*** Exercise data ***

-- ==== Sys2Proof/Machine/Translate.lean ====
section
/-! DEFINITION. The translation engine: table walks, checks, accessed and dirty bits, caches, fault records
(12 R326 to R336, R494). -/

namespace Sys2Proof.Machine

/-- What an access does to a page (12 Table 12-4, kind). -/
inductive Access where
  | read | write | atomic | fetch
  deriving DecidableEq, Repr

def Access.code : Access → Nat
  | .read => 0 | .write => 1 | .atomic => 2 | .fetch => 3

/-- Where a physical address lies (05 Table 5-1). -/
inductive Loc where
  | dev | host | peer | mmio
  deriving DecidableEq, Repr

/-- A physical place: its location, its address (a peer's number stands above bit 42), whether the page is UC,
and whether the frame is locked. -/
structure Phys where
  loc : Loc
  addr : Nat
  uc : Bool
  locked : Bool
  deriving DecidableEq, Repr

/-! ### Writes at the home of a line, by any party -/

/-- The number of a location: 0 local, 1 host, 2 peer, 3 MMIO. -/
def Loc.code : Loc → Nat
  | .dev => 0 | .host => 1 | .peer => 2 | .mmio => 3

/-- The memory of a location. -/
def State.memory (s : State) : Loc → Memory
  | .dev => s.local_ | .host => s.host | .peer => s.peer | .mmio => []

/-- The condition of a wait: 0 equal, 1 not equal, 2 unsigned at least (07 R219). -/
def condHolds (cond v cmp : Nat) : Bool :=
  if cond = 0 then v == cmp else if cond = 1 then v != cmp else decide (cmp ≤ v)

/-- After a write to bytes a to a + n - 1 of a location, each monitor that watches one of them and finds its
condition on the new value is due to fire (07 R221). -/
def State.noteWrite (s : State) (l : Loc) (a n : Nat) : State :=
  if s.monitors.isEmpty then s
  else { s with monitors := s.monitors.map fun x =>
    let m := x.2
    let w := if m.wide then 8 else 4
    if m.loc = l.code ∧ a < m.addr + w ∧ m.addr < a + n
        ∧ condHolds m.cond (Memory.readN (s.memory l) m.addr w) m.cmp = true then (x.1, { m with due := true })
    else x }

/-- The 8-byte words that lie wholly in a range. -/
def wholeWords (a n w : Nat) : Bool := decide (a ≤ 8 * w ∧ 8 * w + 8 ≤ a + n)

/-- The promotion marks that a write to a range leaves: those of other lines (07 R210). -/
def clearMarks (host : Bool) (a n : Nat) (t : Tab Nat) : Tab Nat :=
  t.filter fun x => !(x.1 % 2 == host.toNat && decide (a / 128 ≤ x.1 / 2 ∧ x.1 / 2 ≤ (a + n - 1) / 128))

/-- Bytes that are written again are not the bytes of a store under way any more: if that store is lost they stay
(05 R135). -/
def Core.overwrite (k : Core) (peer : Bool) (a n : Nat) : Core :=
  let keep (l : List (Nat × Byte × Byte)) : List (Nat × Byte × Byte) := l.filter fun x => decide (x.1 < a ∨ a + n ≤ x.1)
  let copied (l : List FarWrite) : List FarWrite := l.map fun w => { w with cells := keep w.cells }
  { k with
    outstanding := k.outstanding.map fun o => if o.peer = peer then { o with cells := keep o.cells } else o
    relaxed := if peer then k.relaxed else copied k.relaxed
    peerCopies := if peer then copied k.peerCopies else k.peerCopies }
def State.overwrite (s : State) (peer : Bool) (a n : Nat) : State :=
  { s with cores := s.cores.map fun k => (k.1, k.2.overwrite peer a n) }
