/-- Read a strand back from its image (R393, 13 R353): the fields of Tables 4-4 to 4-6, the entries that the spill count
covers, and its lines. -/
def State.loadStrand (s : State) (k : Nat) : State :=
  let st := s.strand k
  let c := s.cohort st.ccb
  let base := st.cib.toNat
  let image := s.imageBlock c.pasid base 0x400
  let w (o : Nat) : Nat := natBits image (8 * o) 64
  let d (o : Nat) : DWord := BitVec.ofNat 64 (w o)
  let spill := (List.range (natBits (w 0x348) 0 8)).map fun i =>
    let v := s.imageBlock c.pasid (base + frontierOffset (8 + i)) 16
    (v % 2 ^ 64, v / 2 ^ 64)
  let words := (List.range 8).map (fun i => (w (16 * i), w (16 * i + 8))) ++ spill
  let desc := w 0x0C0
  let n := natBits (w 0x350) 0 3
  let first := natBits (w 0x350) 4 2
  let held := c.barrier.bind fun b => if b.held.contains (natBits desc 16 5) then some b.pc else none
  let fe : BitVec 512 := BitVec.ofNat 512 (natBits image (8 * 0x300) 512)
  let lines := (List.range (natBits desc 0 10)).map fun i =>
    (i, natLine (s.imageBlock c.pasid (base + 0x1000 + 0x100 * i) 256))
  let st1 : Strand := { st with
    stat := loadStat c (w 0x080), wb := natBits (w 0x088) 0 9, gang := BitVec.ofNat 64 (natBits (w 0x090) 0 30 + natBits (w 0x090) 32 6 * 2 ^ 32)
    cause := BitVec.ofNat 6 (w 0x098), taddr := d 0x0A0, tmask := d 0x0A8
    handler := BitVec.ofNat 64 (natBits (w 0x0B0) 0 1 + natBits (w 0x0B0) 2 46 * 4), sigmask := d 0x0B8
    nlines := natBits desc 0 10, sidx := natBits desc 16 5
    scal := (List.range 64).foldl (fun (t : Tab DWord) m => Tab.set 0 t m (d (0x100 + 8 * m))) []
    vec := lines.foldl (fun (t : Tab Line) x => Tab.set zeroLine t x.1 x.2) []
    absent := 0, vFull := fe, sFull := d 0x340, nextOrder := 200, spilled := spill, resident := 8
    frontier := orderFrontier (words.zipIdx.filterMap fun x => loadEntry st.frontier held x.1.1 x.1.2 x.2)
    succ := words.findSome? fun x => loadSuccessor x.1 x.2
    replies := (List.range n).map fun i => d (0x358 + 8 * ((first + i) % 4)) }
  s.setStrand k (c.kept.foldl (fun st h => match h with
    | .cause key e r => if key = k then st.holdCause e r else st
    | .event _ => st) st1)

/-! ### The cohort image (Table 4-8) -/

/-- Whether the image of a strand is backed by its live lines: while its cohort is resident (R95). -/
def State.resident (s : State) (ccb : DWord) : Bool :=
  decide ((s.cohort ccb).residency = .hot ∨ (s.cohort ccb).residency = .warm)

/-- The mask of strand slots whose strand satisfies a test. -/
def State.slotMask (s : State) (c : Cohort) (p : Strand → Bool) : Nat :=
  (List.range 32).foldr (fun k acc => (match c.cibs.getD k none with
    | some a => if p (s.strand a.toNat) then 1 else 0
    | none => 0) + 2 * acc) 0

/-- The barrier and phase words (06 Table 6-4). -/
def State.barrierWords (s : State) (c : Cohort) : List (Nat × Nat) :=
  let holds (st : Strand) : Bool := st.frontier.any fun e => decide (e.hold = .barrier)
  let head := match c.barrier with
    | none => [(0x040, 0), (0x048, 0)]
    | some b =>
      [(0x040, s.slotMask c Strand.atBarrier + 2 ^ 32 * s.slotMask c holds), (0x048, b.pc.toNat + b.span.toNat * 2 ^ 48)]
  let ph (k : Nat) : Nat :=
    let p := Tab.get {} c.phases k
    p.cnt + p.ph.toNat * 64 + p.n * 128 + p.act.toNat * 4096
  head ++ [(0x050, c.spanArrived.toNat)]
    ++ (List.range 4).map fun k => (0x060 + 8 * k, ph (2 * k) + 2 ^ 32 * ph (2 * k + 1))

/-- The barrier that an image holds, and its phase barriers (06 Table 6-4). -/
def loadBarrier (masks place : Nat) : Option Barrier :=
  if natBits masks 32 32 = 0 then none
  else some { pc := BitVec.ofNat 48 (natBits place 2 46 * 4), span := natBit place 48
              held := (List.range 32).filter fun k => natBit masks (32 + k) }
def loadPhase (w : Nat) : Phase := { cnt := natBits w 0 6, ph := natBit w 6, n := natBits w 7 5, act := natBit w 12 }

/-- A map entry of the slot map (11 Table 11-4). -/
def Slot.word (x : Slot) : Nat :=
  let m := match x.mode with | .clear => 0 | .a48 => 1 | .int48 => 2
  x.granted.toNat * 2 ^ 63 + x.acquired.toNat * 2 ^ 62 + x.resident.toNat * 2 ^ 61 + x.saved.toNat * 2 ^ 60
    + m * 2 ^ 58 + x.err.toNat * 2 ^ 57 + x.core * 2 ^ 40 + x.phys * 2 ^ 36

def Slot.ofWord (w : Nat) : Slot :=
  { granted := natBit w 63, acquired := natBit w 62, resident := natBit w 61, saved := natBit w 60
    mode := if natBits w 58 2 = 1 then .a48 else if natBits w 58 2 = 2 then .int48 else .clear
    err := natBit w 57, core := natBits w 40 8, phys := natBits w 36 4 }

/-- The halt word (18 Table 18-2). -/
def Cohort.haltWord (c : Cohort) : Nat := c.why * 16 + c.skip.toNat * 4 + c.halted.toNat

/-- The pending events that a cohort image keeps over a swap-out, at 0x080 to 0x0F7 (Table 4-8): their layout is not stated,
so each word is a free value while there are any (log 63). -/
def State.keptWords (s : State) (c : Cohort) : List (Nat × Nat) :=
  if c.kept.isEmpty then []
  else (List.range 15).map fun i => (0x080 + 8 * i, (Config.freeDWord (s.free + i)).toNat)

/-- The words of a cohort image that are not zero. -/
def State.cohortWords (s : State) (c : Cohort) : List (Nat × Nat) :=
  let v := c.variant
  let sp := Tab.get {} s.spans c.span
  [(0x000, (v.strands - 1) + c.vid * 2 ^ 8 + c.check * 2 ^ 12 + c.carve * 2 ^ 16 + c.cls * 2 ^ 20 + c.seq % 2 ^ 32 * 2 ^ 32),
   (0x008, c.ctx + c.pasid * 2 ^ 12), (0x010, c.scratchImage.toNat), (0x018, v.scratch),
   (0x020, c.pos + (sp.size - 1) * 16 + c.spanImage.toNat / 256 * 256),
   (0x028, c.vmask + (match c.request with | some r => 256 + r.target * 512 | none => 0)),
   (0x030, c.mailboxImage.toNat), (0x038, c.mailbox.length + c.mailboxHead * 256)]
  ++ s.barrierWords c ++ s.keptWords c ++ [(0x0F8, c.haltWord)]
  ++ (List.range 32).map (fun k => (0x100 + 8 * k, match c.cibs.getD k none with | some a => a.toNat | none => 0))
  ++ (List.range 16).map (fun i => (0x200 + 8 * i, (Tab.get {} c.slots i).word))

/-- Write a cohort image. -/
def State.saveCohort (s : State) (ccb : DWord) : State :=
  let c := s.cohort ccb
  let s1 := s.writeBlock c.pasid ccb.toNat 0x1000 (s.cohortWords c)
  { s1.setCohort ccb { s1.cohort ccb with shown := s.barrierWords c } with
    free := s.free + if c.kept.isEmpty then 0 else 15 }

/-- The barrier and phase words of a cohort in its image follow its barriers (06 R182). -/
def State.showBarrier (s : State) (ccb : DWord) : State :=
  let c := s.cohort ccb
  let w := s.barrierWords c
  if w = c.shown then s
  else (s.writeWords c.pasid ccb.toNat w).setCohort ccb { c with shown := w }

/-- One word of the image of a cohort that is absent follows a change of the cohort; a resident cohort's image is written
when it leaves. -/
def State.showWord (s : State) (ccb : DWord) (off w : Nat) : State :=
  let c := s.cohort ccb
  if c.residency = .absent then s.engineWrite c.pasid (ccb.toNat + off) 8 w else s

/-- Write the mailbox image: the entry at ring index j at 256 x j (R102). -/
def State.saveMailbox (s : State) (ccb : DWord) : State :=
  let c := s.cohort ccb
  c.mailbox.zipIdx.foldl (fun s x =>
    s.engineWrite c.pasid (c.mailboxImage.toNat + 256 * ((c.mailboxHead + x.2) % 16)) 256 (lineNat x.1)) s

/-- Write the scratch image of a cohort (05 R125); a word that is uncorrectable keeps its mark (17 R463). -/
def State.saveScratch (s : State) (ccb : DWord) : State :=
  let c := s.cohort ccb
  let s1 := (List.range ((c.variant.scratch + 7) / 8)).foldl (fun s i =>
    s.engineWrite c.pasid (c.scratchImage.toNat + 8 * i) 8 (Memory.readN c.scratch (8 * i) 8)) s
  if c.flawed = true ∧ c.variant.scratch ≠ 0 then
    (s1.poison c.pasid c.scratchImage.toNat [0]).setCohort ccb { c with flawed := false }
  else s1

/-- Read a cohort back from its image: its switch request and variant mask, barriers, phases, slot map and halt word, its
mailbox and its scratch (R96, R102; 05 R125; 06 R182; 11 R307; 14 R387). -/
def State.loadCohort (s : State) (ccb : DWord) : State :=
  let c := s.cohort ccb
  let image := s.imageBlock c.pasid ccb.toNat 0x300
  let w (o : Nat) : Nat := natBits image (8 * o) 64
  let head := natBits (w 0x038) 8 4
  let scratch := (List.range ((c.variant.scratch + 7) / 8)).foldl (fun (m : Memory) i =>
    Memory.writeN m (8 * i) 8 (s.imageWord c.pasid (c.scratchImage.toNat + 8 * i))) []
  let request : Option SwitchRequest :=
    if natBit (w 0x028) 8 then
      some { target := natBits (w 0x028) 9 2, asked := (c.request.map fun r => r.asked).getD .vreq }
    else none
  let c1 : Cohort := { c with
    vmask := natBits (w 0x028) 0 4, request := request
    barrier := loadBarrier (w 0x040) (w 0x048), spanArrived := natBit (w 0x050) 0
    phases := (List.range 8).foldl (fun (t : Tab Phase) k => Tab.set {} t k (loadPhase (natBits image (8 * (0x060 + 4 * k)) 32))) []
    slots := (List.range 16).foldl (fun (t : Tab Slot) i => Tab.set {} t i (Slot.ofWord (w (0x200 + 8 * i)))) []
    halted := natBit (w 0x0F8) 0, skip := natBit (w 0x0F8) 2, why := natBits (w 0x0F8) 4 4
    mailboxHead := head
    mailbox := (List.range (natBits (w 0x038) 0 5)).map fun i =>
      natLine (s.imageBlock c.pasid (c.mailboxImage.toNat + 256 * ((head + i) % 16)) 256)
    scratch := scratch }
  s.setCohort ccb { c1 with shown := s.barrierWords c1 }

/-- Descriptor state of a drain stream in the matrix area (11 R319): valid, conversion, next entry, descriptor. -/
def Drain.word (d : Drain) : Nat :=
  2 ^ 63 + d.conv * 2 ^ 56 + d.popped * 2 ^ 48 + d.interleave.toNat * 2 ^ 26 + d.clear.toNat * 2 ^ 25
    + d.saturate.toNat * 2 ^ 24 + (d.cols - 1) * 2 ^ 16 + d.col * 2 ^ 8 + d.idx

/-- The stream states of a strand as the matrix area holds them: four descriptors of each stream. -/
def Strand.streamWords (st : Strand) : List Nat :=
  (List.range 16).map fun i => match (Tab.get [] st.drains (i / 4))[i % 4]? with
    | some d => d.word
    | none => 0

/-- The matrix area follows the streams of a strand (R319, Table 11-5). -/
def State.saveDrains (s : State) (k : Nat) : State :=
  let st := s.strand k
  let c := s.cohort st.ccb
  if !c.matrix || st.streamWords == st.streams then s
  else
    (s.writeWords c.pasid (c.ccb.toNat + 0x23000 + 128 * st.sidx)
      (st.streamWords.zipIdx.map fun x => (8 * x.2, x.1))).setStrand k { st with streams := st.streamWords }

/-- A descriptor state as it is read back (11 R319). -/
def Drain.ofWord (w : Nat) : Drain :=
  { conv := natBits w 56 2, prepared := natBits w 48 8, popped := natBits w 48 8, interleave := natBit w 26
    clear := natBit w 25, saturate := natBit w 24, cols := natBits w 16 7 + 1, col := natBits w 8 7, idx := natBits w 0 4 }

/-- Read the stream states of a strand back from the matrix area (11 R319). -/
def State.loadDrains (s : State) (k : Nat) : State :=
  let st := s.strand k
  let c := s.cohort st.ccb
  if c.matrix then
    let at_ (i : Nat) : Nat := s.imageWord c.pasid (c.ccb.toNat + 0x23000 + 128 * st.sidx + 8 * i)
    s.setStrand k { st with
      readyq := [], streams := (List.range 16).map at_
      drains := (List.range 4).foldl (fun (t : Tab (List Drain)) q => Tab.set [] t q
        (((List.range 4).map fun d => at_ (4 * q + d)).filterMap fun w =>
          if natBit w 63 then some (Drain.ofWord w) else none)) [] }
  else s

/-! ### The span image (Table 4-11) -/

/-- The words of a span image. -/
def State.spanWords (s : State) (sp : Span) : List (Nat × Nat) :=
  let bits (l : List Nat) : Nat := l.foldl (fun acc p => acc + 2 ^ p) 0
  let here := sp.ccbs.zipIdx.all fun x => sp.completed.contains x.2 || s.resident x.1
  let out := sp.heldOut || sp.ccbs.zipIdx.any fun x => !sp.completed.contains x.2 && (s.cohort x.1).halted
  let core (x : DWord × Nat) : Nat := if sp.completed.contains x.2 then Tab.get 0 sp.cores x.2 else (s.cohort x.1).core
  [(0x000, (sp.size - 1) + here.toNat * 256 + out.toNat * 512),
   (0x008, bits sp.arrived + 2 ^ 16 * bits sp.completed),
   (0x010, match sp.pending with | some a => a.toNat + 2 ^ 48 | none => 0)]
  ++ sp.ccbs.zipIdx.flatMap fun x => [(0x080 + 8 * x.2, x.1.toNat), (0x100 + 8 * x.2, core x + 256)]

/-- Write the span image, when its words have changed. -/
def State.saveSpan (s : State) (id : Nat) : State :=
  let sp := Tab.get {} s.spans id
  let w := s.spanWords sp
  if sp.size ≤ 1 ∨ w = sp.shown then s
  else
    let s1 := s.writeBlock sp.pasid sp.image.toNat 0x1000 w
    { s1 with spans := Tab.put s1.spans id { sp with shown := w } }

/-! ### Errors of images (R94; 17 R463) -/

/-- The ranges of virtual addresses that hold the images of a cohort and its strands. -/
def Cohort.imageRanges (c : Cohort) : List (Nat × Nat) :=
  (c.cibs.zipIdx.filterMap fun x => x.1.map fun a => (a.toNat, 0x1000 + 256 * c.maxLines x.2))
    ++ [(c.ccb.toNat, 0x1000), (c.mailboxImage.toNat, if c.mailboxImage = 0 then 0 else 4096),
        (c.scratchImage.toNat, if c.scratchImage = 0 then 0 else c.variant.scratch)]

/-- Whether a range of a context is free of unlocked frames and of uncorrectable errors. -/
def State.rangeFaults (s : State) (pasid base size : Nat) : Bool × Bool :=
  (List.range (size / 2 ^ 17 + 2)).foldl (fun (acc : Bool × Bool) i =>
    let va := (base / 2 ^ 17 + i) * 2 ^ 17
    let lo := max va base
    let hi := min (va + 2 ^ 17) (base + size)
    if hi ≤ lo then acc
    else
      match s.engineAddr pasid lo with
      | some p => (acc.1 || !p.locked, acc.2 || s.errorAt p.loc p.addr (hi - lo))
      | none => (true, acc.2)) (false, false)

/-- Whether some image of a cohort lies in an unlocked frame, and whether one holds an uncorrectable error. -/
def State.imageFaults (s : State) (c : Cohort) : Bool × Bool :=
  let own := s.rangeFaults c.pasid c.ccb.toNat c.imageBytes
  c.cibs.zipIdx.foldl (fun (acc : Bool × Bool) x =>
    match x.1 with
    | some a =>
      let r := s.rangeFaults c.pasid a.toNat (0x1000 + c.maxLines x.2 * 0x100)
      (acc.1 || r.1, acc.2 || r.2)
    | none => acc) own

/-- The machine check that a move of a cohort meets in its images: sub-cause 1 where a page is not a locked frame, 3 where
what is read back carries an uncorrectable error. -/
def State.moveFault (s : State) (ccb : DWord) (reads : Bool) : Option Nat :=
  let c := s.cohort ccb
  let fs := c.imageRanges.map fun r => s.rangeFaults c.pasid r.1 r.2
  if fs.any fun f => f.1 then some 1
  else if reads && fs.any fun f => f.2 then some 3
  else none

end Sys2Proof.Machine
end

*** End of Exercise data ***

Of all the entries above, retype exactly the lines from the line with "def State.loadDrains (s" to the line with "let here := sp.ccbs.zipIdx.all", both included, and no others.

def State.loadDrains (s : State) (k : Nat) : State :=
  let st := s.strand k
  let c := s.cohort st.ccb
  if c.matrix then
    let at_ (i : Nat) : Nat := s.imageWord c.pasid (c.ccb.toNat + 0x23000 + 128 * st.sidx + 8 * i)
    s.setStrand k { st with
      readyq := [], streams := (List.range 16).map at_
      drains := (List.range 4).foldl (fun (t : Tab (List Drain)) q => Tab.set [] t q
        (((List.range 4).map fun d => at_ (4 * q + d)).filterMap fun w =>
          if natBit w 63 then some (Drain.ofWord w) else none)) [] }
  else s

/-! ### The span image (Table 4-11) -/

/-- The words of a span image. -/
def State.spanWords (s : State) (sp : Span) : List (Nat × Nat) :=
  let bits (l : List Nat) : Nat := l.foldl (fun acc p => acc + 2 ^ p) 0
  let here := sp.ccbs.zipIdx.all fun x => sp.completed.contains x.2 || s.resident x.1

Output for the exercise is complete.